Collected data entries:
/-! ### Beams -/

/-- BEAM: the checks of R131 pass, and the operation enters the queue of its beam with its A operand on the scoreboard (R58, R131);
SELFTEST enters it likewise and the program waits (R97). A clean BEAM leaves its set OPEN with the products entered, the beam free and its
cycles counted (R52, R54, R79 to R82). Completes, with the effect that its rule gives it: BEAM, SELFTEST. -/
def Obligations.BeamQueueAndResult : Prop :=
  (∀ (s : State) (l h : Nat) (w : W64) (b1 : Block), Fetches s.blk l h b1 w →
      let k := hwNo l h
      let x := b1.hw k
      let m := fld w 8 4
      (fld w 0 8 = 0x50 → fld w 23 41 = 0 →
        let ta := x.tile (fld w 12 4)
        let hf := fld w 21 1
        let acc := fld w 16 5
        let y := (b1.beam (beamNo l m)).half hf
        x.tPoison.contains (fld w 12 4) = false → tdLevelErr ta = none → x.claims.contains (2 * m + hf) = true → y.st ≠ .empty →
        tdChk ta x.share false = none → tdLens ta = true → tdRowBytes ta ≤ 1024 → pairsOk (tdFmt ta) y.fmt = true →
        tdScale ta = y.scale → tdRows ta ≤ 32 → tdCols ta = y.k → y.k ≤ beamK (tdFmt ta) → acc < x.sets.length →
        (∃ z, setAfter (b1.projected l (x.sets.getD acc 0)) (bit w 22) (tdFmt ta) y.fmt (tdScale ta) (tdRows ta) y.n y.k
          (tdTensor ta) y.tscale = .ok z) →
        b1.queueRoom l m = true → x.boardRoom (tdRanges ta) = true →
        Completes (.beam l h w) s (fun t =>
          (∃ o, (t.blk.beam (beamNo l m)).queue = (b1.beam (beamNo l m)).queue ++ [o] ∧ o.id = b1.nextId ∧ o.hw = h ∧ o.beam = m ∧
            o.half = hf ∧ o.set = x.sets.getD acc 0 ∧ o.add = bit w 22 ∧ o.a = ta ∧ o.staged = none) ∧
          (t.blk.hw k).pc = x.pc + 8 ∧ (t.blk.hw k).g = x.g ∧ t.blk.sets = b1.sets ∧ t.blk.mem = b1.mem ∧ t.blk.lines = b1.lines)) ∧
      (fld w 0 8 = 0xE0 → fld w 27 37 = 0 →
        let acc := fld w 12 5
        x.waiting = false → x.claims.contains (2 * m) = true → x.claims.contains (2 * m + 1) = true → acc < x.sets.length →
        (b1.projected l (x.sets.getD acc 0)).st = .free → (b1.lantern l).vectorsBad = false → b1.queueRoom l m = true →
        Completes (.selftest l h w) s (fun t =>
          (∃ o, (t.blk.beam (beamNo l m)).queue = (b1.beam (beamNo l m)).queue ++ [o] ∧ o.beam = m ∧ o.set = x.sets.getD acc 0 ∧
            o.selftest = some (fld w 17 5, x.reg (fld w 22 5))) ∧
          (t.blk.hw k).waiting = true ∧ (t.blk.hw k).pc = x.pc ∧ t.blk.mem = b1.mem))) ∧
  (∀ (b : Block) (l m : Nat) (o : BeamOp), m < 16 → b.hostOf l m = m → ((b.beam (beamNo l m)).half o.half).poison = false →
      o.aPoison = false → ((b.beam (beamNo l m)).half o.half).xs = [] → (∀ n, n < 32 → (b.halfOf l n).releasing = false) →
      let y := (b.beam (beamNo l m)).half o.half
      let sg := o.staged.getD ([], [])
      let t := b.endBeam l m o .clean
      (t.beam (beamNo l m)).run = none ∧
      (t.beam (beamNo l m)).busyCycles = (b.beam (beamNo l m)).busyCycles +
        beamCycles y.n (b.width l m) (tdRows o.a) y.k (dotWidth (tdFmt o.a)) ∧
      (t.accSet (l * 32 + o.set)).st = .opn ∧
      (t.accSet (l * 32 + o.set)).entries = entriesAfter (b.accSet (l * 32 + o.set)) (tdFmt o.a) y.fmt (tdScale o.a) y.k
        (tdTensor o.a) y.tscale (nats sg.1) (nats sg.2) (nats y.cols) (y.cols.map (fun _ => 0)) ∧
      (∀ n, n ≠ l * 32 + o.set → t.accSet n = b.accSet n) ∧ t.hws = b.hws ∧ t.mem = b.mem ∧ t.lines = b.lines)

/-- Staging, issue and completion of the operation at the head of a beam's queue (R46, R54, R56, R57, R58, R97, R422). SETOP and the
change of the operating point, which never falls into a BEAM; the reload of the resident vectors (R37, R97, R140, R385). Completes, with
the effect that its rule gives it: A_STAGE, BEAM_ISSUE, BEAM_COMPLETE, VECTOR_RELOAD, SETOP, OPERATING_POINT_CHANGE_DONE. -/
def Obligations.BeamRunAndPoints : Prop :=
  (∀ (s : State) (l m : Nat), m < 16 → (s.blk.lantern l).loss = .alive →
      let b := s.blk
      let p := b.hostOf l m
      (∀ o, (b.beam (beamNo l m)).queue.find? (fun q => q.selftest.isNone && q.staged.isNone) = some o →
        ((b.carried l p).map (fun i => ((b.beam (beamNo l i)).run.toList ++ (b.beam (beamNo l i)).queue).countP
          (fun q => q.staged.isSome))).sum < 2 → b.aWriters l o = false →
        exec (.aStage l m) s = .next (s.withBlk (b.stage l o))) ∧
      (∀ o rest, (b.beam (beamNo l m)).queue = o :: rest →
        (b.beamRuns l p = true → exec (.beamIssue l m) s = .next s) ∧
        (b.issueBlocked l m o = 0 → (b.beam (beamNo l p)).loaded.getD p = m → p = m →
          0 ≤ creditTick (b.beam (beamNo l m)).credit (b.lantern l).rate →
          Completes (.beamIssue l m) s (fun t => (t.blk.beam (beamNo l m)).run = some o ∧ (t.blk.beam (beamNo l m)).queue = rest ∧
            (t.blk.accSet (l * 32 + o.set)).st = .busy ∧ t.blk.mem = b.mem ∧ t.blk.lines = b.lines ∧ t.blk.lanterns = b.lanterns)) ∧
        (b.issueBlocked l m o = 0 → (b.beam (beamNo l p)).loaded.getD p = m → p = m →
          creditTick (b.beam (beamNo l m)).credit (b.lantern l).rate < 0 →
          Completes (.beamIssue l m) s (fun t => (t.blk.beam (beamNo l m)).queue = o :: rest ∧
            Machine.tget 0 (t.blk.beam (beamNo l m)).stalls 0x15 = Machine.tget 0 (b.beam (beamNo l m)).stalls 0x15 + 1))) ∧
      (∀ o chk, (b.beam (beamNo l m)).run = some o → o.selftest = none → ∀ fail,
        exec (.beamComplete l m chk fail) s = .next (s.withBlk (b.endBeam l m o chk))) ∧
      (∀ o g suite fail, (b.beam (beamNo l m)).run = some o → o.selftest = some (g, suite) → ∀ chk,
        exec (.beamComplete l m chk fail) s = .next (s.withBlk (b.endSelftest l m o g suite fail)))) ∧
  (∀ (s : State) (l h : Nat) (w : W64),
      (∀ b1, Fetches s.blk l h b1 w → fld w 0 8 = 0xD1 → fld w 11 53 = 0 →
        Completes (.setop l h w) s (fun t => (t.blk.hw (hwNo l h)).op = some (fld w 8 3) ∧
          (t.blk.hw (hwNo l h)).pc = (b1.hw (hwNo l h)).pc + 8 ∧ t.blk.mem = b1.mem ∧ t.blk.lines = b1.lines)) ∧
      (∀ p, (∀ m, m < 16 → (s.blk.beam (beamNo l m)).run = none) → (s.blk.lantern l).opPending = some p →
        exec (.operatingPointChangeDone l) s = .next (s.withBlk (s.blk.setLantern l
          { s.blk.lantern l with op := p, opPending := none }))) ∧
      (∀ m, m < 16 → (s.blk.beam (beamNo l m)).run ≠ none → exec (.operatingPointChangeDone l) s = .next s) ∧
      (∀ ok, (∀ g, g < 4 → (s.blk.hw (hwNo l g)).phase = .free) →
        exec (.vectorReload l ok) s = .next (s.withBlk (s.blk.setLantern l { s.blk.lantern l with vectorsBad := !ok }))))

/-! ### POST, REDUCE, AMAX, the optimiser and CHECK -/

/-- POST, once its checks pass, the scoreboard and its set let it go and the unit's limiter grants it: the function row by row, converted
into the destination tile; a set source is FREE after it (R53, R58, R132, R133, R381). What the closing of a layer's step makes of its
record (R92, R93): the step counter rises, the counts of the step move to the second line and start again at zero, and the shift stays
within its range where it is automatic. CHECK: ignored in a context that takes no checks; a selected one puts its tile on the scoreboard
and joins the checks (R140, R418). Completes, with the effect that its rule gives it: POST, CHECK. -/
def Obligations.PostsAndLayers : Prop :=
  (∀ (s : State) (l h : Nat) (w : W64) (b1 : Block), Fetches s.blk l h b1 w → fld w 0 8 = 0x60 →
      let k := hwNo l h
      let x := b1.hw k
      let td := x.tile (fld w 24 4)
      let set := x.sets.getD (fld w 8 5) 0
      let y := b1.accSet (l * 32 + set)
      let hdr := b1.projected l set
      let rows := if bit w 13 then tdRows (x.tile (fld w 8 4)) else hdr.m
      let cols := if bit w 13 then tdCols (x.tile (fld w 8 4)) else hdr.n
      (postIllegal w = true → exec (.post l h w) s = .next (s.withBlk (b1.endReq k 0x20 1))) ∧
      (postIllegal w = false → postRsv w = false →
        (∀ i ∈ postTiles w, x.tPoison.contains i = false ∧ tdLevelErr (x.tile i) = none) →
        firstErr (postChk x w hdr.st rows cols) = none → postWaits x w = false →
        (bit w 13 = false → y.st ≠ .busy ∧ (b1.beamOps l).any (fun o => o.set == set) = false ∧
          y.entries.any (fun a => a.2.poison) = false) →
        ∀ b2, (∀ go, b1.postIssue l k (b1.hostOf l (if bit w 13 then fld w 14 4 else y.beam)) (rows * postCycles (fld w 18 6) + 16) go = go b2) →
        (bit w 13 = true → b2.tilePoison k (x.tile (fld w 8 4)) = false) →
        (postTile (fld w 18 6) (bit w 32) = true → b2.tilePoison k (x.tile (fld w 28 4)) = false) →
        let res := b2.putConverted k td (bit w 44) (bit w 38) (x.stream (fld w 39 5)) (b2.postRes k x w y)
        exec (.post l h w) s = .next (s.withBlk
          ((if bit w 13 then res else res.updAccSet (l * 32 + set) (fun a => { owner := a.owner })).advance k)))) ∧
  (∀ (d : Line) (ppm steps : Nat),
      let r := closeLayer d ppm steps
      fld r.1 32 32 = (fld d 32 32 + 1) % 2 ^ 32 ∧ fld r.1 128 384 = 0 ∧
      (∀ i, i < 6 → fld r.2.1 (64 * i) 64 = fld d (128 + 64 * i) 64) ∧ fld r.2.1 384 128 = 0 ∧
      (bit d 8 = true → -16 ≤ lyShift r.1 ∧ lyShift r.1 ≤ 16) ∧ (bit d 8 = false → lyShift r.1 = lyShift d) ∧
      (bit d 9 = false → r.2.2 = false)) ∧
  (∀ (s : State) (l h : Nat) (w : W64) (b1 : Block), Fetches s.blk l h b1 w → fld w 0 8 = 0xD2 → fld w 18 46 = 0 →
      let k := hwNo l h
      let x := b1.hw k
      let ts := x.tile (fld w 8 4)
      x.tPoison.contains (fld w 8 4) = false → tdLevelErr ts = none → tdChk ts x.share false = none → tdLens ts = true →
      ((b1.cfg 0x61000005 (2 ^ 256 - 1)).testBit x.ctx = false →
        Completes (.check l h w) s (fun t => t.blk.silent.ignored = b1.silent.ignored + 1 ∧ t.blk.checks = b1.checks ∧
          Machine.tget 0 t.blk.silent.issued l = Machine.tget 0 b1.silent.issued l + 1 ∧ (t.blk.hw k).pc = x.pc + 8)) ∧
      ((b1.cfg 0x61000005 (2 ^ 256 - 1)).testBit x.ctx = true → bit w 12 = true → x.tileReadable ts = true →
        x.boardRoom (tdRanges ts) = true →
        Completes (.check l h w) s (fun t => (t.blk.hw k).pc = x.pc + 8 ∧ t.blk.mem = b1.mem ∧ t.blk.lines = b1.lines ∧
          t.blk.lanterns = b1.lanterns ∧
          ∃ q, t.blk.checks = b1.checks ++ [q] ∧ q.id = b1.nextId ∧ q.lantern = l ∧ q.hw = h ∧ q.ctx = x.ctx ∧
            q.key = x.reg (fld w 13 5) ∧ q.tile = ts ∧ q.stage = 0)))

*TASK ITEM*:
Given the data above, transcribe exactly the lines from the one containing "h ∧ o.beam = m ∧" down to the one containing "o.half = hf", and no others.

*SOLUTION FOR THIS TASK*:
          (∃ o, (t.blk.beam (beamNo l m)).queue = (b1.beam (beamNo l m)).queue ++ [o] ∧ o.id = b1.nextId ∧ o.hw = h ∧ o.beam = m ∧
            o.half = hf ∧ o.set = x.sets.getD acc 0 ∧ o.add = bit w 22 ∧ o.a = ta ∧ o.staged = none) ∧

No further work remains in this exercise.